Download Free Peasant Movements In India 1920 1950 Book in PDF and EPUB Free Download. You can read online Peasant Movements In India 1920 1950 and write the review.

Covers post and pre independence period.
This book traces the entire trajectory of the farmers’ movement in Western India, especially Maharashtra, from the 1980s to the present day. It reveals the fundamental contradictions between populism as an ideology and as political power within the democratic state structure. The volume highlights the ideologies of the movement; its emergence in the wake of a perceived agrarian crisis; how it conflates economics and populism; the role of leadership; stages of development from grassroots agitations rooted in civil society to the attempts to create space within structures of democratic politics; the eventual formation of a separate political party and consequent implications. It maps the linkages between populist ideology and mass participation, and their contested successes and failures in the domain of electoral politics. Further, the author underlines the effectiveness of the movement in addressing class and gender equations in the region. Rich in primary archival sources and informed field studies, this book will interest scholars and researchers of agrarian economy, rural sociology, and politics, particularly those concerned with social movements in India.
This Book Deals With The Impact Of Imperial Policies On The Countryside, The Emergence Of The Taluqdari System, The Classification Of Peasant Society, Peasants Exploitation, The Emergence Of Peasant Organizations, The Role Of Militant Rural Intelligentsia, The Peasant Struggles And The Attitude Of The Dominant Social Groups Towards These Struggles. It Also Attempts To Analyse The Peasants` Perception Of Gandhi And Gandhi`S Attitude Towords The Peasants` Response To His Call.
The essays in this collection focus on the reasons for and background to the emergence during the 1980s of the new farmers' movements in India. In addition to a more general consideration of the economic, political and theoretical dimensions of this development, there are case studies which cover the farmer's movements in Maharashtra, Uttar Pradesh, Punjab and Karnataka.
Collection of articles.
This ambitious and engaging new account of independent India's struggle to overcome famine and malnutrition in the twentieth century traces Indian nation-building through the voices of politicians, planners, and citizens. Siegel explains the historical origins of contemporary India's hunger and malnutrition epidemic, showing how food and sustenance moved to the center of nationalist thought in the final years of colonial rule. Independent India's politicians made promises of sustenance and then qualified them by asking citizens to share the burden of feeding a new and hungry state. Foregrounding debates over land, markets, and new technologies, Hungry Nation interrogates how citizens and politicians contested the meanings of nation-building and citizenship through food, and how these contestations receded in the wake of the Green Revolution.
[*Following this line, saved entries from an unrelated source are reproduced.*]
@[simp] theorem setRegion_flds (n : Nat) (f : Region → Region) (s : State) : (setRegion n f s).flds = s.flds := rfl
@[simp] theorem setRegion_held (n : Nat) (f : Region → Region) (s : State) : (setRegion n f s).held = s.held := rfl
@[simp] theorem setRegion_latch (n : Nat) (f : Region → Region) (s : State) : (setRegion n f s).latch = s.latch := rfl
@[simp] theorem setRegion_mem (n : Nat) (f : Region → Region) (s : State) : (setRegion n f s).mem = s.mem := rfl
@[simp] theorem setRegion_poison (n : Nat) (f : Region → Region) (s : State) : (setRegion n f s).poison = s.poison := rfl
@[simp] theorem setRegion_panes (n : Nat) (f : Region → Region) (s : State) : (setRegion n f s).panes = s.panes := rfl
@[simp] theorem setRegion_homes (n : Nat) (f : Region → Region) (s : State) : (setRegion n f s).homes = s.homes := rfl
@[simp] theorem setRegion_used (n : Nat) (f : Region → Region) (s : State) : (setRegion n f s).used = s.used := rfl
@[simp] theorem setRegion_image (n : Nat) (f : Region → Region) (s : State) : (setRegion n f s).image = s.image := rfl
@[simp] theorem setRegion_hinges (n : Nat) (f : Region → Region) (s : State) : (setRegion n f s).hinges = s.hinges := rfl
@[simp] theorem setRegion_errlog (n : Nat) (f : Region → Region) (s : State) : (setRegion n f s).errlog = s.errlog := rfl
@[simp] theorem setRegion_errSeq (n : Nat) (f : Region → Region) (s : State) : (setRegion n f s).errSeq = s.errSeq := rfl
@[simp] theorem setRegion_cfg (n : Nat) (f : Region → Region) (s : State) : (setRegion n f s).cfg = s.cfg := rfl
@[simp] theorem setRegion_inflight (n : Nat) (f : Region → Region) (s : State) : (setRegion n f s).inflight = s.inflight := rfl
@[simp] theorem setRegion_qaux (n : Nat) (f : Region → Region) (s : State) : (setRegion n f s).qaux = s.qaux := rfl
@[simp] theorem setRegion_progs (n : Nat) (f : Region → Region) (s : State) : (setRegion n f s).progs = s.progs := rfl
@[simp] theorem setRegion_fifo (n : Nat) (f : Region → Region) (s : State) : (setRegion n f s).fifo = s.fifo := rfl
@[simp] theorem setRegion_traceSeq (n : Nat) (f : Region → Region) (s : State) : (setRegion n f s).traceSeq = s.traceSeq := rfl
@[simp] theorem setRegion_traceLost (n : Nat) (f : Region → Region) (s : State) : (setRegion n f s).traceLost = s.traceLost := rfl
@[simp] theorem setRegion_tracePhase (n : Nat) (f : Region → Region) (s : State) : (setRegion n f s).tracePhase = s.tracePhase := rfl
@[simp] theorem setRegion_traceSince (n : Nat) (f : Region → Region) (s : State) : (setRegion n f s).traceSince = s.traceSince := rfl
@[simp] theorem setRegion_flrActive (n : Nat) (f : Region → Region) (s : State) : (setRegion n f s).flrActive = s.flrActive := rfl
@[simp] theorem setRegion_arbStamp (n : Nat) (f : Region → Region) (s : State) : (setRegion n f s).arbStamp = s.arbStamp := rfl
@[simp] theorem setRegion_shutWait (n : Nat) (f : Region → Region) (s : State) : (setRegion n f s).shutWait = s.shutWait := rfl
@[simp] theorem setRegion_stages (n : Nat) (f : Region → Region) (s : State) : (setRegion n f s).stages = s.stages := rfl
@[simp] theorem setRegion_copies (n : Nat) (f : Region → Region) (s : State) : (setRegion n f s).copies = s.copies := rfl
@[simp] theorem setRegion_mx (n : Nat) (f : Region → Region) (s : State) : (setRegion n f s).mx = s.mx := rfl
@[simp] theorem setRegion_vx (n : Nat) (f : Region → Region) (s : State) : (setRegion n f s).vx = s.vx := rfl
@[simp] theorem setRegion_transom (n : Nat) (f : Region → Region) (s : State) : (setRegion n f s).transom = s.transom := rfl
@[simp] theorem setRegion_encs (n : Nat) (f : Region → Region) (s : State) : (setRegion n f s).encs = s.encs := rfl
@[simp] theorem setRegion_placed (n : Nat) (f : Region → Region) (s : State) : (setRegion n f s).placed = s.placed := rfl
@[simp] theorem setRegion_covers (n : Nat) (f : Region → Region) (s : State) : (setRegion n f s).covers = s.covers := rfl
@[simp] theorem setRegion_winRuns (n : Nat) (f : Region → Region) (s : State) : (setRegion n f s).winRuns = s.winRuns := rfl
@[simp] theorem setRegion_mu (n : Nat) (f : Region → Region) (s : State) : (setRegion n f s).mu = s.mu := rfl
@[simp] theorem setRegion_repairLog (n : Nat) (f : Region → Region) (s : State) : (setRegion n f s).repairLog = s.repairLog := rfl
@[simp] theorem setRegion_repairIds (n : Nat) (f : Region → Region) (s : State) : (setRegion n f s).repairIds = s.repairIds := rfl
@[simp] theorem setRegion_carts (n : Nat) (f : Region → Region) (s : State) : (setRegion n f s).carts = s.carts := rfl
@[simp] theorem setRegion_lcPending (n : Nat) (f : Region → Region) (s : State) : (setRegion n f s).lcPending = s.lcPending := rfl
@[simp] theorem setRegion_measLog (n : Nat) (f : Region → Region) (s : State) : (setRegion n f s).measLog = s.measLog := rfl
@[simp] theorem setRegion_cdatSeq (n : Nat) (f : Region → Region) (s : State) : (setRegion n f s).cdatSeq = s.cdatSeq := rfl
@[simp] theorem setRegion_doeError (n : Nat) (f : Region → Region) (s : State) : (setRegion n f s).doeError = s.doeError := rfl
@[simp] theorem setRegion_nd (n : Nat) (f : Region → Region) (s : State) : (setRegion n f s).nd = s.nd := rfl
@[simp] theorem setRegion_ctxs (n : Nat) (f : Region → Region) (s : State) : (setRegion n f s).ctxs = s.ctxs := rfl
@[simp] theorem setRegion_cjobs (n : Nat) (f : Region → Region) (s : State) : (setRegion n f s).cjobs = s.cjobs := rfl
@[simp] theorem setRegion_ckFenced (n : Nat) (f : Region → Region) (s : State) : (setRegion n f s).ckFenced = s.ckFenced := rfl
@[simp] theorem setRegion_ckStamp (n : Nat) (f : Region → Region) (s : State) : (setRegion n f s).ckStamp = s.ckStamp := rfl
@[simp] theorem setRegion_ckOwner (n : Nat) (f : Region → Region) (s : State) : (setRegion n f s).ckOwner = s.ckOwner := rfl
@[simp] theorem setRegion_dws (n : Nat) (f : Region → Region) (s : State) : (setRegion n f s).dws = s.dws := rfl
@[simp] theorem setRegion_conns (n : Nat) (f : Region → Region) (s : State) : (setRegion n f s).conns = s.conns := rfl
@[simp] theorem setRegion_colls (n : Nat) (f : Region → Region) (s : State) : (setRegion n f s).colls = s.colls := rfl
@[simp] theorem setRegion_collHeld (n : Nat) (f : Region → Region) (s : State) : (setRegion n f s).collHeld = s.collHeld := rfl
@[simp] theorem setRegion_hist (n : Nat) (f : Region → Region) (s : State) : (setRegion n f s).hist = s.hist := rfl
@[simp] theorem setRegion_layerStats (n : Nat) (f : Region → Region) (s : State) : (setRegion n f s).layerStats = s.layerStats := rfl
@[simp] theorem setRegion_sweepRecs (n : Nat) (f : Region → Region) (s : State) : (setRegion n f s).sweepRecs = s.sweepRecs := rfl
@[simp] theorem setRegion_journal (n : Nat) (f : Region → Region) (s : State) : (setRegion n f s).journal = s.journal := rfl
@[simp] theorem setRegion_sweeps (n : Nat) (f : Region → Region) (s : State) : (setRegion n f s).sweeps = s.sweeps := rfl
@[simp] theorem setRegion_phLive (n : Nat) (f : Region → Region) (s : State) : (setRegion n f s).phLive = s.phLive := rfl
@[simp] theorem setRegion_phStamp (n : Nat) (f : Region → Region) (s : State) : (setRegion n f s).phStamp = s.phStamp := rfl
@[simp] theorem setRegion_load (n : Nat) (f : Region → Region) (s : State) : (setRegion n f s).load = s.load := rfl
@[simp] theorem setRegion_porAsserted (n : Nat) (f : Region → Region) (s : State) : (setRegion n f s).porAsserted = s.porAsserted := rfl
@[simp] theorem setRegion_perstAsserted (n : Nat) (f : Region → Region) (s : State) : (setRegion n f s).perstAsserted = s.perstAsserted := rfl
@[simp] theorem setRegion_alertPulse (n : Nat) (f : Region → Region) (s : State) : (setRegion n f s).alertPulse = s.alertPulse := rfl
@[simp] theorem setRegion_thermtrip (n : Nat) (f : Region → Region) (s : State) : (setRegion n f s).thermtrip = s.thermtrip := rfl
@[simp] theorem setRegion_awaited (n : Nat) (f : Region → Region) (s : State) : (setRegion n f s).awaited = s.awaited := rfl
@[simp] theorem setRegion_boot (n : Nat) (f : Region → Region) (s : State) : (setRegion n f s).boot = s.boot := rfl
@[simp] theorem setRegion_subsystem (n : Nat) (f : Region → Region) (s : State) : (setRegion n f s).subsystem = s.subsystem := rfl
@[simp] theorem setRegion_out (n : Nat) (f : Region → Region) (s : State) : (setRegion n f s).out = s.out := rfl
@[simp] theorem setRegion_nextId (n : Nat) (f : Region → Region) (s : State) : (setRegion n f s).nextId = s.nextId := rfl
@[simp] theorem setRegion_freeIdx (n : Nat) (f : Region → Region) (s : State) : (setRegion n f s).freeIdx = s.freeIdx := rfl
Drawing upon meticulous archival research, this is the story of how Indians challenged meanings of welfare and citizenship across class, caste, region, and gender in a new nation-state.
This is an investigation of the anatomy and internal dynamics of peasant movements in India. It makes a comparative analysis of the Tebhaga (Bengal, 1946-47), Telengana (Andhra, 1948-52) and Naxalite (North Bengal, 1967-71) movements to study the ways in which grassroots mobilizations transform and institutionalize themselves, forge new collective identities and articulate new strategies for survival and resistance. The author uses empirical data and secondary research to argue that radicalism in peasant movements is in inverse proportion to institutionalization. As spontaneous expressions of discontent against oppression and marginalization become institutionalized movements, the space for radical challenge shrinks. Therefore, in Bengal, the co-option of the peasant movement by the ruling communist party and the state has largely killed the scope for radical action. In Andhra Pradesh on the other hand, the relative independence of the grassroots mobilization process (along with logistic and ideological inputs from NGOs and radical social and Naxalite groups) has allowed the peasantry to exercise multiple options for collective action. However, in both cases, the grassroots mobilization has led to a transformation of the social identity of the peasant, and created a social environment in which issues of dominance and resistance have an important place. The study of the Indian experience is placed in the context of theories of peasant identity and resistance to oppression. The first chapter of the book is devoted to the summing up of sociological perspectives on peasant societies, identities and movements. It includes references to the works of Marx and Lenin, Redfield, Chayanov, Wolf and Gramsci, and, in the Indian context, Beteille, Byres and several others. The book reexamines problems that have got relatively less importance in recent years. It seeks to understand issues that are of enduring relevance in the Indian countryside that continues to simmer with unrest even as it comes to grips with a new economic situation. The book will be of as much interest to researchers and policymakers as to the intelligent general reader.
A unique examination of the development of the modern Indian economy over the past 150 years.